* _Requirement_
Instruction for the entries that follow: retype exactly the lines from the line with "def eventBytes (r" to the line with "padTo 32 []", both included, and omit all others.

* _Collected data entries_
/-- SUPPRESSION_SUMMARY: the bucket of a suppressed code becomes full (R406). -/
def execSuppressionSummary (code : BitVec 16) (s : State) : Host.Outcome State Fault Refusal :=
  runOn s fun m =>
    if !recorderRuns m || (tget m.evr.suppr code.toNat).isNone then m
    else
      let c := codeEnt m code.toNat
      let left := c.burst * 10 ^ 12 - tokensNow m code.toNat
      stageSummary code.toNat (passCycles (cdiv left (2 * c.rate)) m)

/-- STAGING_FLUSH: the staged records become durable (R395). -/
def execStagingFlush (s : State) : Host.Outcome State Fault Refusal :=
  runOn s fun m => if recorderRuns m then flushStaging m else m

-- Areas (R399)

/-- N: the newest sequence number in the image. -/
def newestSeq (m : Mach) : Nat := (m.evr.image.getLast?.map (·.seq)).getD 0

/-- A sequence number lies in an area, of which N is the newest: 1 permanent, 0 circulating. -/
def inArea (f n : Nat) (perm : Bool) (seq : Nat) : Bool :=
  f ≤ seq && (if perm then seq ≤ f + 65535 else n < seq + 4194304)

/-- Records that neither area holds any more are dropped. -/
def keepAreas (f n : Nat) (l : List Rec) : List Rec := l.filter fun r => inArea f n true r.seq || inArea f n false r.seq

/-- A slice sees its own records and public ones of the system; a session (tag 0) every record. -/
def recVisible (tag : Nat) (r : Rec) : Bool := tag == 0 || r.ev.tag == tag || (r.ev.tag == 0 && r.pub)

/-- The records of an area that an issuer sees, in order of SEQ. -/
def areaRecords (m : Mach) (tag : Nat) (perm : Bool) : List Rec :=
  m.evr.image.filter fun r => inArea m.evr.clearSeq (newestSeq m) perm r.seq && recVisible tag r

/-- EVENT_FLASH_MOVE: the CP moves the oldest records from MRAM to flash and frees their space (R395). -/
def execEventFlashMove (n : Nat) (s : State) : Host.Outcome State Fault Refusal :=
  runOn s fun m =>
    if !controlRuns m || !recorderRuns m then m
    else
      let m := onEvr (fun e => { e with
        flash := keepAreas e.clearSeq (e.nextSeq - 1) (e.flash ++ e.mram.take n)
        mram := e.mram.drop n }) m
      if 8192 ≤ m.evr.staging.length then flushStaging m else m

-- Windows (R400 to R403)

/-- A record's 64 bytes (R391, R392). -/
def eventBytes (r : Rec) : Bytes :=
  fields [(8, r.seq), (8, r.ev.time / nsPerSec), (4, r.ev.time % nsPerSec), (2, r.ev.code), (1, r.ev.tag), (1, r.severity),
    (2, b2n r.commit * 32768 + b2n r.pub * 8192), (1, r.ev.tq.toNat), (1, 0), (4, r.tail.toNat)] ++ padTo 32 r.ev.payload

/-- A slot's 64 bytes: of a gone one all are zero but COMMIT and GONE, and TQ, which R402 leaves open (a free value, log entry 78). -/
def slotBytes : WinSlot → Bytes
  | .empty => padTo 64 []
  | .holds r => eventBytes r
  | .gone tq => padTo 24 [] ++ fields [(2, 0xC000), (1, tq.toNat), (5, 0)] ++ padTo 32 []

==

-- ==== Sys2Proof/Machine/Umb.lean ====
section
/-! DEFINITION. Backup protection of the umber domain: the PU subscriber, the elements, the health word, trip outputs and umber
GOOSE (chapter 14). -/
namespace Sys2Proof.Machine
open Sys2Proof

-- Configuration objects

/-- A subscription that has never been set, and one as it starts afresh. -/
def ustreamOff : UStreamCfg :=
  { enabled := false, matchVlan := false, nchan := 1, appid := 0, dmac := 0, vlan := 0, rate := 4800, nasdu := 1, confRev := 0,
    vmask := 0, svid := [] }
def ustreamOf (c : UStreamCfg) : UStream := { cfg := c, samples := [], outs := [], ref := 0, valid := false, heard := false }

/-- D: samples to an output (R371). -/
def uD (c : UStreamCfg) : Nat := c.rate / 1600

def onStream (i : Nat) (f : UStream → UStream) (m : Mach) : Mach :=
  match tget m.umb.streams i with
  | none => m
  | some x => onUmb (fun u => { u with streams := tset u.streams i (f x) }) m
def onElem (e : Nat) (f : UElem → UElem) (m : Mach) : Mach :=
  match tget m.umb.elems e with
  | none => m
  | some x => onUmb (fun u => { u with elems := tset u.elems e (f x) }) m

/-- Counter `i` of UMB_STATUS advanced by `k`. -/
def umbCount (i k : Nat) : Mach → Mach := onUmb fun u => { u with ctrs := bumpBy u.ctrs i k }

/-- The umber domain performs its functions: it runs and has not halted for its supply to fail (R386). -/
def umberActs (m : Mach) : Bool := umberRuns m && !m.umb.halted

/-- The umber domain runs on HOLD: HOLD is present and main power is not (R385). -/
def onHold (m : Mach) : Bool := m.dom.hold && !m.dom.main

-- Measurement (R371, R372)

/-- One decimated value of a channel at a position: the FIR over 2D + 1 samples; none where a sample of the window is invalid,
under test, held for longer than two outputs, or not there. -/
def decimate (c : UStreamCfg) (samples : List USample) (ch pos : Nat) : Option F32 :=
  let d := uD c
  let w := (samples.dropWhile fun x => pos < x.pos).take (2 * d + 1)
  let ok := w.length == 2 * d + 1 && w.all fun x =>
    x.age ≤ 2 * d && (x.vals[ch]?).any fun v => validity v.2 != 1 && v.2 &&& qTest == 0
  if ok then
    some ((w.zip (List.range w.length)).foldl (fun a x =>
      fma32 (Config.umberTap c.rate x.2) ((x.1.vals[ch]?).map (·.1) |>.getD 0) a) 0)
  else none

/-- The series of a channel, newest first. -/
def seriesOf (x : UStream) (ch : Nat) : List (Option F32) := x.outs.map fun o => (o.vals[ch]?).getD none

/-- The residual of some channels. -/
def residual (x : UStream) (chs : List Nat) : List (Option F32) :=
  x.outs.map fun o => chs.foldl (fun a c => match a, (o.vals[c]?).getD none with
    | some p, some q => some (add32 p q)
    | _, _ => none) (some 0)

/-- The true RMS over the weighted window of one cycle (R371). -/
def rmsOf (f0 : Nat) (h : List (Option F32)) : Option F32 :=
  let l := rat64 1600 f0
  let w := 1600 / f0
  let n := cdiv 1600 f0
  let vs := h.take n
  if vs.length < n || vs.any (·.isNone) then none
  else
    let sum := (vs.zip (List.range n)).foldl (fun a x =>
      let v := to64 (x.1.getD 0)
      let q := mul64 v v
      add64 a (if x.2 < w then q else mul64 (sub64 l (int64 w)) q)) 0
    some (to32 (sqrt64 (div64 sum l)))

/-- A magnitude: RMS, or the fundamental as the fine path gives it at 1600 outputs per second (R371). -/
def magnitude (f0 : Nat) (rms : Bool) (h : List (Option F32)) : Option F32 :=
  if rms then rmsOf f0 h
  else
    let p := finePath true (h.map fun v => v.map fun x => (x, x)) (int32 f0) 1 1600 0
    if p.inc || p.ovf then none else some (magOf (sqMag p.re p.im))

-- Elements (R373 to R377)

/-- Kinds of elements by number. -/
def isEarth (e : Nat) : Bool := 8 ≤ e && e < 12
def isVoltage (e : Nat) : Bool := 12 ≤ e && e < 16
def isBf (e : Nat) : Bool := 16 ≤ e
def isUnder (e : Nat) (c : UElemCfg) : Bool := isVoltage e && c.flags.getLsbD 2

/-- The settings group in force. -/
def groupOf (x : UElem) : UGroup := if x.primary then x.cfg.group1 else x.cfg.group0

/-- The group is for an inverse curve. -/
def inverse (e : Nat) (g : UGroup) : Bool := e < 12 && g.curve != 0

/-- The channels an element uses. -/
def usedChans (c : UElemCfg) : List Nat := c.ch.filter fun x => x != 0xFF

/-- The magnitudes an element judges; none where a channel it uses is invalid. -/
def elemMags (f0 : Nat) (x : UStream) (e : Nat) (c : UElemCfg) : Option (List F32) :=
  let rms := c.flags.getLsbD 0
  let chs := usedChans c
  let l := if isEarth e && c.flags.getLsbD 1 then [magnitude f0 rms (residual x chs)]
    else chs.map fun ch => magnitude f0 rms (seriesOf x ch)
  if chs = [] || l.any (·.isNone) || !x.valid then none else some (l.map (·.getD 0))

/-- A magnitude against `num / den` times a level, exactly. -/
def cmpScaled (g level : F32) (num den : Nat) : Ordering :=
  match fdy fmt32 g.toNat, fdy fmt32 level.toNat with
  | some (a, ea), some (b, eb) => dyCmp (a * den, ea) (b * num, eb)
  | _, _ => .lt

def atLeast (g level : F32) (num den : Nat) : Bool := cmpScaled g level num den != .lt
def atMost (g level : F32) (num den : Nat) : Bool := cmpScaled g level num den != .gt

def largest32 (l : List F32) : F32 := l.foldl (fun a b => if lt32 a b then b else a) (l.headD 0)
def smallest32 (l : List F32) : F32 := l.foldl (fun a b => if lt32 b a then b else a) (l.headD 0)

* _Solution for this exercise_
def eventBytes (r : Rec) : Bytes :=
  fields [(8, r.seq), (8, r.ev.time / nsPerSec), (4, r.ev.time % nsPerSec), (2, r.ev.code), (1, r.ev.tag), (1, r.severity),
    (2, b2n r.commit * 32768 + b2n r.pub * 8192), (1, r.ev.tq.toNat), (1, 0), (4, r.tail.toNat)] ++ padTo 32 r.ev.payload

/-- A slot's 64 bytes: of a gone one all are zero but COMMIT and GONE, and TQ, which R402 leaves open (a free value, log entry 78). -/
def slotBytes : WinSlot → Bytes
  | .empty => padTo 64 []
  | .holds r => eventBytes r
  | .gone tq => padTo 24 [] ++ fields [(2, 0xC000), (1, tq.toNat), (5, 0)] ++ padTo 32 []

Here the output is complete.